** Opening ENTRIES SUPPLIED block **
-- ==== Sys2Proof/Laws/FrameMaps.lean ====
section
/-! SUPPORT. Frames of map changes, agreement, loss, the directory, pages and unit work: one lemma per definition, found by walking its own text. -/

namespace Sys2Proof.Laws

open Sys2Proof.Machine

variable {m : List Part} {a s : State}

set_option linter.all false

/-! ## Machine/ApplyMap.lean -/

theorem sendLoadOpen_frame (id : ℕ) (h : Frame m a s) (hm : sub [.catchment, .log, .jx, .datum] m = true) : Frame m a (sendLoadOpen id s) := by
  unfold sendLoadOpen
  repeat' first
    | with_reducible assumption | exact sub_trans rfl hm | with_reducible apply sendMsg_frame
    | ((with_reducible apply Frame.out); with_reducible assumption) | split | dsimp only [id_eq]
    | fail_if_no_progress ((with_reducible apply frame_datum (hm := sub_trans rfl hm)))

theorem newLoad_frame (l : LoadIn) (h : Frame m a s) (hm : sub [.catchment, .log, .jx, .datum] m = true) : Frame m a (newLoad l s) := by
  unfold newLoad
  repeat' first
    | with_reducible assumption | intro _ | with_reducible apply sendLoadOpen_frame | with_reducible apply frame_ite | split | dsimp only [id_eq]
    | fail_if_no_progress ((with_reducible apply frame_datum (hm := sub_trans rfl hm)))

theorem openLoads_frame (c : ℕ) (h : Frame m a s) (hm : sub [.catchment, .log, .jx, .datum] m = true) : Frame m a (openLoads c s) := by
  unfold openLoads
  repeat' first
    | with_reducible assumption | intro _ | exact sub_trans rfl hm | with_reducible apply newLoad_frame | with_reducible apply frame_foldl
    | with_reducible apply frame_ite | split | dsimp only [id_eq]

theorem dropLoad_frame (id : ℕ) (h : Frame m a s) (hm : sub [.dir, .chan, .datum] m = true) : Frame m a (dropLoad id s) := by
  unfold dropLoad
  repeat' first
    | with_reducible assumption | intro _ | exact sub_trans rfl hm | with_reducible apply releaseSeq_frame | with_reducible apply frame_ite | split
    | dsimp only [id_eq] | fail_if_no_progress ((with_reducible apply frame_datum (hm := sub_trans rfl hm)))

theorem restartFrom_frame (id : ℕ) (n : ℕ) (h : Frame m a s) (hm : sub [.catchment, .log, .dir, .chan, .jx, .datum] m = true) : Frame m a (restartFrom id n s) := by
  unfold restartFrom
  repeat' first
    | with_reducible assumption | intro _ | exact sub_trans rfl hm | with_reducible apply newLoad_frame | with_reducible apply dropLoad_frame | split
    | dsimp only [id_eq]

theorem sendLoadDone_frame (c : ℕ) (node : ℕ) (id : ℕ) (h : Frame m a s) (hm : sub [.catchment, .log, .jx] m = true) : Frame m a (sendLoadDone c node id s) := by
  unfold sendLoadDone
  repeat' first
    | with_reducible assumption | ((with_reducible apply FrameP.snd); with_reducible apply sendMsg_frame) | split

theorem rejoinDone_frame (c : ℕ) (h : Frame m a s) (hm : sub [.catchment, .log, .jx, .datum] m = true) : Frame m a (rejoinDone c s) := by
  unfold rejoinDone
  repeat' first
    | with_reducible assumption | intro _ | exact sub_trans rfl hm | with_reducible apply sendLoadDone_frame | with_reducible apply frame_foldl
    | split | dsimp only [id_eq] | fail_if_no_progress ((with_reducible apply frame_datum (hm := sub_trans rfl hm)))

theorem settleDone_frame (c : ℕ) (m_ : Option DMap) (h : Frame m a s) (hm : sub [.datum] m = true) : Frame m a (settleDone c m_ s) := by
  unfold settleDone
  repeat' first
    | with_reducible assumption | intro _ | exact sub_trans rfl hm | split | dsimp only [id_eq]
    | fail_if_no_progress ((with_reducible apply frame_datum (hm := sub_trans rfl hm)))

theorem admitLoad_frame (id : ℕ) (l : LoadIn) (h : Frame m a s) (hm : sub [.dir, .datum] m = true) : Frame m a (admitLoad id l s) := by
  unfold admitLoad
  repeat' first
    | with_reducible assumption | intro _ | exact sub_trans rfl hm | with_reducible apply setSeq_frame | with_reducible apply frame_ite | split
    | dsimp only [id_eq] | fail_if_no_progress ((with_reducible apply frame_datum (hm := sub_trans rfl hm)))

theorem settleSource_frame (m_ : DMap) (id : ℕ) (l : LoadIn) (h : Frame m a s) (hm : sub [.catchment, .log, .dir, .chan, .jx, .datum] m = true) : Frame m a (settleSource m_ id l s) := by
  unfold settleSource
  repeat' first
    | with_reducible assumption | intro _ | exact sub_trans rfl hm | with_reducible apply dropLoad_frame | with_reducible apply restartFrom_frame
    | with_reducible apply frame_ite | split | dsimp only [id_eq]

theorem settleStaged_frame (m_ : DMap) (id : ℕ) (l : LoadIn) (h : Frame m a s) (hm : sub [.catchment, .log, .dir, .chan, .jx, .datum] m = true) : Frame m a (settleStaged m_ id l s) := by
  unfold settleStaged
  repeat' first
    | with_reducible assumption | intro _ | exact sub_trans rfl hm | with_reducible apply settleSource_frame | with_reducible apply dropLoad_frame
    | with_reducible apply sendLoadDone_frame | with_reducible apply frame_ite | split | dsimp only [id_eq]
    | fail_if_no_progress ((with_reducible apply frame_datum (hm := sub_trans rfl hm)))

theorem settleLoadIn_frame (c : ℕ) (m_ : Option DMap) (id : ℕ) (h : Frame m a s) (hm : sub [.catchment, .log, .dir, .chan, .jx, .datum] m = true) : Frame m a (settleLoadIn c m_ id s) := by
  unfold settleLoadIn
  repeat' first
    | with_reducible assumption | intro _ | exact sub_trans rfl hm | with_reducible apply dropLoad_frame | with_reducible apply settleStaged_frame
    | with_reducible apply sendLoadOpen_frame | with_reducible apply settleSource_frame | with_reducible apply admitLoad_frame
    | with_reducible apply frame_ite | split | dsimp only [id_eq] | fail_if_no_progress ((with_reducible apply frame_datum (hm := sub_trans rfl hm)))

theorem settleStopped_frame (key : ℕ) (h : Frame m a s) (hm : sub [.dir, .chan, .datum] m = true) : Frame m a (settleStopped key s) := by
  unfold settleStopped
  repeat' first
    | with_reducible assumption | intro _ | with_reducible apply endLoadOut_frame | with_reducible apply frame_ite | split

theorem settleLoadOut_frame (c : ℕ) (old : Option DMap) (m_ : Option DMap) (key : ℕ) (h : Frame m a s) (hm : sub [.dir, .chan, .datum] m = true) : Frame m a (settleLoadOut c old m_ key s) := by
  unfold settleLoadOut
  repeat' first
    | with_reducible assumption | intro _ | exact sub_trans rfl hm | with_reducible apply endLoadOut_frame | with_reducible apply settleStopped_frame
    | with_reducible apply Frame.getD | with_reducible apply frameO_map | with_reducible apply frameOP_map | with_reducible apply frameOQ_map
    | with_reducible apply frame_ite | split | dsimp only [id_eq] | fail_if_no_progress ((with_reducible apply frame_datum (hm := sub_trans rfl hm)))

theorem mapGens_frame (m_ : DMap) (h : Frame m a s) (hm : sub [.dir] m = true) : Frame m a (mapGens m_ s) := by
  unfold mapGens
  repeat' first
    | with_reducible assumption | dsimp only [id_eq] | fail_if_no_progress ((with_reducible apply frame_dir (hm := sub_trans rfl hm)))

theorem takeover_frame (slot : ℕ) (h : Frame m a s) (hm : sub [.cnt, .dir] m = true) : Frame m a (takeover slot s) := by
  unfold takeover
  repeat' first
    | with_reducible assumption | intro _ | exact sub_trans rfl hm | with_reducible apply countTenant_frame | with_reducible apply setSeq_frame
    | with_reducible apply frame_ite

theorem takeovers_frame (old : DMap) (m_ : DMap) (h : Frame m a s) (hm : sub [.cnt, .dir] m = true) : Frame m a (takeovers old m_ s) := by
  unfold takeovers
  repeat' first
    | with_reducible assumption | intro _ | with_reducible apply takeover_frame | with_reducible apply frame_foldl | split

theorem excluded_frame (old : Option DMap) (m_ : DMap) (h : Frame m a s) (hm : sub [.catchment, .log, .cnt, .dir, .chan, .datum] m = true) : Frame m a (excluded old m_ s) := by
  unfold excluded
  repeat' first
    | with_reducible assumption | intro _ | exact sub_trans rfl hm | with_reducible apply releaseSeq_frame | with_reducible apply raiseCount_frame
    | with_reducible apply Frame.getD | with_reducible apply frame_foldl | with_reducible apply frameO_map | with_reducible apply frameOP_map
    | with_reducible apply frameOQ_map | with_reducible apply frame_ite | split | dsimp only [id_eq]

theorem settleForwards_frame  (h : Frame m a s) (hm : sub [.cfg, .catchment, .log, .cnt, .dir, .chan, .work, .jx, .slu, .datum] m = true) : Frame m a (settleForwards s) := by
  unfold settleForwards
  repeat' first
    | with_reducible assumption | intro _ | exact sub_trans rfl hm | with_reducible apply actDone_frame | with_reducible apply frame_foldl
    | dsimp only [id_eq] | fail_if_no_progress ((with_reducible apply frame_jx (hm := sub_trans rfl hm)))
    | fail_if_no_progress ((with_reducible apply frame_work_jx (hm := sub_trans rfl hm)))

theorem noteBack_frame (m_ : DMap) (h : Frame m a s) (hm : sub [.datum] m = true) : Frame m a (noteBack m_ s) := by
  unfold noteBack
  repeat' first
    | with_reducible assumption | intro _ | exact sub_trans rfl hm | split | dsimp only [id_eq]
    | fail_if_no_progress ((with_reducible apply frame_datum (hm := sub_trans rfl hm)))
** Closing ENTRIES SUPPLIED block **
INSTRUCTIONS TO FOLLOW: Everything above from the line with "theorem restartFrom_frame (id" to the line with "sendMsg_frame) | split", both included, must be repeated exactly, and nothing outside that range.

SOLUTION TO THIS EXERCISE:
theorem restartFrom_frame (id : ℕ) (n : ℕ) (h : Frame m a s) (hm : sub [.catchment, .log, .dir, .chan, .jx, .datum] m = true) : Frame m a (restartFrom id n s) := by
  unfold restartFrom
  repeat' first
    | with_reducible assumption | intro _ | exact sub_trans rfl hm | with_reducible apply newLoad_frame | with_reducible apply dropLoad_frame | split
    | dsimp only [id_eq]

theorem sendLoadDone_frame (c : ℕ) (node : ℕ) (id : ℕ) (h : Frame m a s) (hm : sub [.catchment, .log, .jx] m = true) : Frame m a (sendLoadDone c node id s) := by
  unfold sendLoadDone
  repeat' first
    | with_reducible assumption | ((with_reducible apply FrameP.snd); with_reducible apply sendMsg_frame) | split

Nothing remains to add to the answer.